The sum of all the 4-digit distinct numbers that can be formed with the digits 1, 2, 2 and 3 is:

We need to find the sum of all 4-digit distinct numbers formed using the digits 1, 2, 2, 3. Since two digits are identical (the two 2's), we must be careful about counting distinct arrangements.

The total number of 4-digit arrangements of {1, 2, 2, 3} is $$\frac{4!}{2!} = 12$$ distinct numbers.

To find their sum, we calculate the contribution of each digit to each place value (thousands, hundreds, tens, units). For any fixed position, we count how many times each digit appears there across all 12 arrangements.

For digit 1: We fix 1 in a position, and arrange {2, 2, 3} in the remaining 3 positions, giving $$\frac{3!}{2!} = 3$$ arrangements. So digit 1 appears 3 times in each position.

For digit 3: Similarly, fix 3 in a position and arrange {1, 2, 2}, giving $$\frac{3!}{2!} = 3$$ arrangements. So digit 3 appears 3 times in each position.

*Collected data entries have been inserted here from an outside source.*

/-- Pages, records, STATUS and ACK (R173 to R177, R181, R183, R187, R189). -/
def Obligations.PagesRun : Prop :=
  (∀ (d : Fin 8) (c : Fin 16) (k : Fin 64) (waited : Nat) (b : List Byte) (rest : List (List Byte)) (s : State), (s.nbu d.val c.val
    k.val).jobs = b :: rest → (s.nbu d.val c.val k.val).holds = false → (s.nbu d.val c.val k.val).hung = false → nbuUp s d.val c.val
    k.val = true → (s.nbu d.val c.val k.val).page < pjPages b → Answers (.pageStart d c k waited) s fun t => (t.nbu d.val c.val
    k.val).holds = true ∧ (t.nbu d.val c.val k.val).jobs = b :: rest ∧ getBit t (Reg.nbuPairBusy d.val (c.val / 8) (c.val % 8)) k.val =
    true) ∧
  (∀ (d : Fin 8) (c : Fin 16) (k : Fin 64) (b : List Byte) (rest : List (List Byte)) (s : State), (s.nbu d.val c.val k.val).jobs = b ::
    rest → (s.nbu d.val c.val k.val).holds = false → (s.nbu d.val c.val k.val).hung = false → nbuUp s d.val c.val k.val = true → (s.nbu
    d.val c.val k.val).page < pjPages b → Answers (.yieldWindowEnd d c k) s fun t => (t.nbu d.val c.val k.val).holds = true ∧ (t.nbu
    d.val c.val k.val).jobs = b :: rest ∧ getBit t (Reg.nbuPairBusy d.val (c.val / 8) (c.val % 8)) k.val = true) ∧
  (∀ (d : Fin 8) (c : Fin 16) (k : Fin 64) (b : List Byte) (rest : List (List Byte)) (s : State), (s.nbu d.val c.val k.val).jobs = b ::
    rest → (s.nbu d.val c.val k.val).holds = true → (s.nbu d.val c.val k.val).mark = none → ((pageSectors d.val c.val b (s.nbu d.val
    c.val k.val).page).find? (sectorPoisoned s)) = none → (s.nbu d.val c.val k.val).page + 1 < pjPages b → Answers (.pageEnd d c k) s
    fun t => (t.nbu d.val c.val k.val).holds = false ∧ (t.nbu d.val c.val k.val).page = (s.nbu d.val c.val k.val).page + 1 ∧ (t.nbu
    d.val c.val k.val).jobs = b :: rest ∧ (t.nbu d.val c.val k.val).run = (runPage s d.val c.val b ((s.nbu d.val c.val k.val).set (pjSet
    b)) (s.nbu d.val c.val k.val).run (s.nbu d.val c.val k.val).page).1) ∧
  (∀ (d : Fin 8) (c : Fin 16) (k : Fin 64) (b : List Byte) (rest : List (List Byte)) (s : State), (s.nbu d.val c.val k.val).jobs = b ::
    rest → (s.nbu d.val c.val k.val).holds = true → (s.nbu d.val c.val k.val).mark = none → ((pageSectors d.val c.val b (s.nbu d.val
    c.val k.val).page).find? (sectorPoisoned s)) = none → (s.nbu d.val c.val k.val).page + 1 = pjPages b → pjLast b = true → (s.nbu
    d.val c.val k.val).out.length < 2 → Answers (.pageEnd d c k) s fun t => (t.nbu d.val c.val k.val).holds = false ∧ (t.nbu d.val c.val
    k.val).page = 0 ∧ (t.nbu d.val c.val k.val).jobs = rest ∧ (t.nbu d.val c.val k.val).out.length = (s.nbu d.val c.val
    k.val).out.length + 1) ∧
  (∀ (d : Fin 8) (c : Fin 16) (k : Fin 64) (tier : Fin 4) (boost : Bool) (s : State), Answers (.refresh d c k tier boost) s fun t =>
    (t.nbu d.val c.val k.val).tier = tier.val ∧ (t.nbu d.val c.val k.val).jobs = (s.nbu d.val c.val k.val).jobs) ∧
  (∀ (d : Fin 8) (c : Fin 16) (k : Fin 64) (r : OutRec) (core : Nat) (s : State), ((s.nbu d.val c.val k.val).out.find? fun r => !r.sent)
    = some r → coreOf s d.val r.core = some core → Answers (.partialRecord d c k) s fun t => tokenOf t d.val r.tag = (tokenOf s d.val
    r.tag + 1) % 2 ^ 16 ∧ readT0 t d.val r.core r.off r.bytes.length = r.bytes ∧ (t.nbu d.val c.val k.val).out = (s.nbu d.val c.val
    k.val).out.map fun x => if x = r then { x with sent := true } else x) ∧
  (∀ (d : Fin 8) (c : Fin 16) (k : Fin 64) (b : List Byte) (n : Nat) (rest : List (List Byte × Nat)) (s : State), (s.nbu d.val c.val
    k.val).freed = (b, n) :: rest → Answers (.busStatus d c k) s fun t => (t.nbu d.val c.val k.val).freed = rest) ∧
  (∀ (d : Fin 8) (c : Fin 16) (k : Fin 64) (r : OutRec) (s : State), ((s.nbu d.val c.val k.val).out.find? (·.sent)) = some r → (s.nbu
    d.val c.val k.val).jobs = [] → Answers (.busAck d c k none) s fun t => (t.nbu d.val c.val k.val).out = (s.nbu d.val c.val
    k.val).out.erase r ∧ (t.chan d.val c.val).failed = none) ∧
  (∀ (d : Fin 8) (c : Fin 16) (k : Fin 64) (op : BitVec 8) (s : State), (s.chan d.val c.val).failed ≠ some op.toNat → Answers (.busAck d
    c k (some op)) s fun t => (t.chan d.val c.val).failed = some op.toNat ∧ (t.chan d.val c.val).xfers = (s.chan d.val c.val).xfers ∧
    t.nbus = s.nbus)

For digit 2: Since there are two 2's, fix one 2 in a position and arrange the remaining {1, 2, 3} in 3 positions, giving $$3! = 6$$ arrangements. But since both 2's are identical, this already counts correctly. So digit 2 appears 6 times in each position.

We can verify: $$3 + 6 + 3 = 12$$ total appearances per position, which matches our 12 distinct numbers.

The digit sum contribution per position is $$3 \times 1 + 6 \times 2 + 3 \times 3 = 3 + 12 + 9 = 24$$.

The total sum is $$24 \times (1000 + 100 + 10 + 1) = 24 \times 1111 = 26664$$.

The answer is Option A: $$26664$$.